On the other hand, although EFT has been carried out mainly in isolation, some studies have combined it with other treatments (e.g., cognitive behavioral therapy, contingency management) obtaining excellent results (García-Pérez et al., 2022).
Table 3 shows a summary of the characteristics and parameters of EFT that have been shown to be effective.
Number of sessions | A single visualization has a significant impact on DD. However, there is increasing evidence that repeated practice produces a greater effect. |
Application format | The feasibility of implementing EFT in a face-to-face and online format has been evidenced. In addition, some recent studies point to virtual reality to facilitate visualization. |
Temporary window | The time frame of the events created ranges from two weeks to one year. |
Combination with other treatments | EFT has mostly been implemented alone, but some studies combine it with cognitive-behavioral therapy and contingency management. |
Conclusions
Reinforcer pathology theory, supported by the BE model, provides a theoretical and empirical framework for understanding and preventing health risk behaviors. Based on this theory, EFT is an intervention that consists of creating and visualizing future events in order to increase the salience, and subjective value, of the reinforcer associated with engaging in health behaviors (e.g., balanced diet). This technique shows promising results in reducing impulsive decision-making and increasing health-related behaviors in experimental settings, with increasing evidence in clinical settings.

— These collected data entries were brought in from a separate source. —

-- ==== Sys2Proof/Laws/Bytes.lean ====
section
/-! SUPPORT. Lemmas about the byte and digit strings of Machine/Operands.lean and Machine/Responses.lean. -/

namespace Sys2Proof.Machine

/-- A number sent as `w` bytes takes `w` bytes. -/
@[simp] theorem be_length (w n : Nat) : (be w n).length = w := by
  induction w <;> simp_all [be]

/-- The bytes that the model sends of a number are those of R166. -/
theorem be_eq_msbFirst (w n : Nat) : be w n = msbFirst w n := by
  induction w with
  | zero => rfl
  | succ w ih =>
    simp only [be, ih, msbFirst, List.range_succ_eq_map, List.map_cons, List.map_map]
    congr 1
    refine List.map_congr_left fun i hi => ?_
    simp only [Function.comp, List.mem_range] at *
    congr 3
    omega

/-- The lapse remaining is in its range of R171 at every value of the timer. -/
theorem lapseRemaining_range (elapsed : Nat) : 1 ≤ lapseRemaining elapsed ∧ lapseRemaining elapsed ≤ 12000 := by
  simp only [lapseRemaining, Config.lapseLimit, Config.timebaseStep]
  omega

/-- A byte as a number of one byte. -/
@[simp] theorem beNat_one (a : Byte) : beNat [a] = a.toNat := by simp [beNat]

/-- A number of two bytes. -/
theorem beNat_two (a b : Byte) : beNat [a, b] = 256 * a.toNat + b.toNat := by
  simp [beNat]; omega

/-- A number of three bytes. -/
theorem beNat_three (a b c : Byte) : beNat [a, b, c] = 65536 * a.toNat + 256 * b.toNat + c.toNat := by
  simp [beNat]; omega

/-- A number of one byte, as sent. -/
theorem be_one (n : Nat) : be 1 n = [BitVec.ofNat 8 n] := by simp [be]

/-- A number of two bytes, as sent. -/
theorem be_two (n : Nat) : be 2 n = [BitVec.ofNat 8 (n / 256), BitVec.ofNat 8 n] := by simp [be]

/-- A number of three bytes, as sent. -/
theorem be_three (n : Nat) : be 3 n = [BitVec.ofNat 8 (n / 65536), BitVec.ofNat 8 (n / 256), BitVec.ofNat 8 n] := by
  simp [be]

/-- Two bytes spell the number that was sent. -/
theorem beNat_be_two (n : Nat) (h : n < 65536) : beNat (be 2 n) = n := by
  rw [be_two, beNat_two, BitVec.toNat_ofNat, BitVec.toNat_ofNat]; omega

/-- Three bytes spell the number that was sent. -/
theorem beNat_be_three (n : Nat) (h : n < 16777216) : beNat (be 3 n) = n := by
  rw [be_three, beNat_three, BitVec.toNat_ofNat, BitVec.toNat_ofNat, BitVec.toNat_ofNat]; omega

/-- Seven decimal digits. -/
@[simp] theorem codeDigits_length (n : Nat) : (codeDigits n).length = 7 := rfl

/-- Each of the digits of N is a decimal digit. -/
theorem codeDigits_le (n : Nat) : ∀ d ∈ codeDigits n, d ≤ 9 := by
  simp only [codeDigits, List.mem_cons, List.not_mem_nil, or_false]
  omega

/-- The digits of N spell N. -/
theorem digitsNumber_codeDigits (n : Nat) (h : n < 10000000) : digitsNumber (codeDigits n) = n := by
  have h2 : n / 100 = n / 10 / 10 := by rw [Nat.div_div_eq_div_mul]
  have h3 : n / 1000 = n / 10 / 10 / 10 := by rw [Nat.div_div_eq_div_mul, Nat.div_div_eq_div_mul]
  have h4 : n / 10000 = n / 10 / 10 / 10 / 10 := by simp only [Nat.div_div_eq_div_mul]
  have h5 : n / 100000 = n / 10 / 10 / 10 / 10 / 10 := by simp only [Nat.div_div_eq_div_mul]
  have h6 : n / 1000000 = n / 10 / 10 / 10 / 10 / 10 / 10 := by simp only [Nat.div_div_eq_div_mul]
  simp only [codeDigits, digitsNumber, List.foldl_cons, List.foldl_nil, h2, h3, h4, h5, h6]
  have h7 : n / 10 / 10 / 10 / 10 / 10 / 10 < 10 := by simp only [Nat.div_div_eq_div_mul]; omega
  clear h h2 h3 h4 h5 h6
  generalize e1 : n / 10 = a at *
  generalize e2 : a / 10 = b at *
  generalize e3 : b / 10 = c at *
  generalize e4 : c / 10 = d at *
  generalize e5 : d / 10 = e at *
  omega

end Sys2Proof.Machine
end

One of the future challenges for improving the effectiveness of EFT is to increase adherence to treatment (Aonso-Diego et al., 2021). Studies propose different strategies to improve adherence to visualization practices and, therefore, to improve the effectiveness of EFT. Sending reminders in the form of text messages, audio recording the event created in the therapy session, or providing incentives in exchange for practice may be useful strategies to achieve greater adherence.
The use of technology offers several advantages in investigating the effectiveness of EFT. For example, ambulatory assessment (Fonseca-Pedrero et al., 2022) would allow assessment through electronic devices (e.g., activity bracelets, cell phones) of the vividness of the visualizing practice, daily caloric intake, level of physical activity, or substance craving. At the same time, it is possible that the systematic assessment of health parameters itself may have some effect on modifying unhealthy behaviors.
Finally, implementing EFT through virtual reality (Wang et al., 2019) would allow visualization of the created future event with a greater amount of detail, especially for people with episodic memory problems.
In conclusion, EFT is a novel psychological intervention that shows promising results in the reduction of health risk behaviors, such as substance use, caloric intake, body weight, and a sedentary lifestyle. As it is a relatively recent intervention, the evidence is still scarce, so more studies are needed to implement EFT, particularly in clinical settings, in order to obtain evidence of its effectiveness.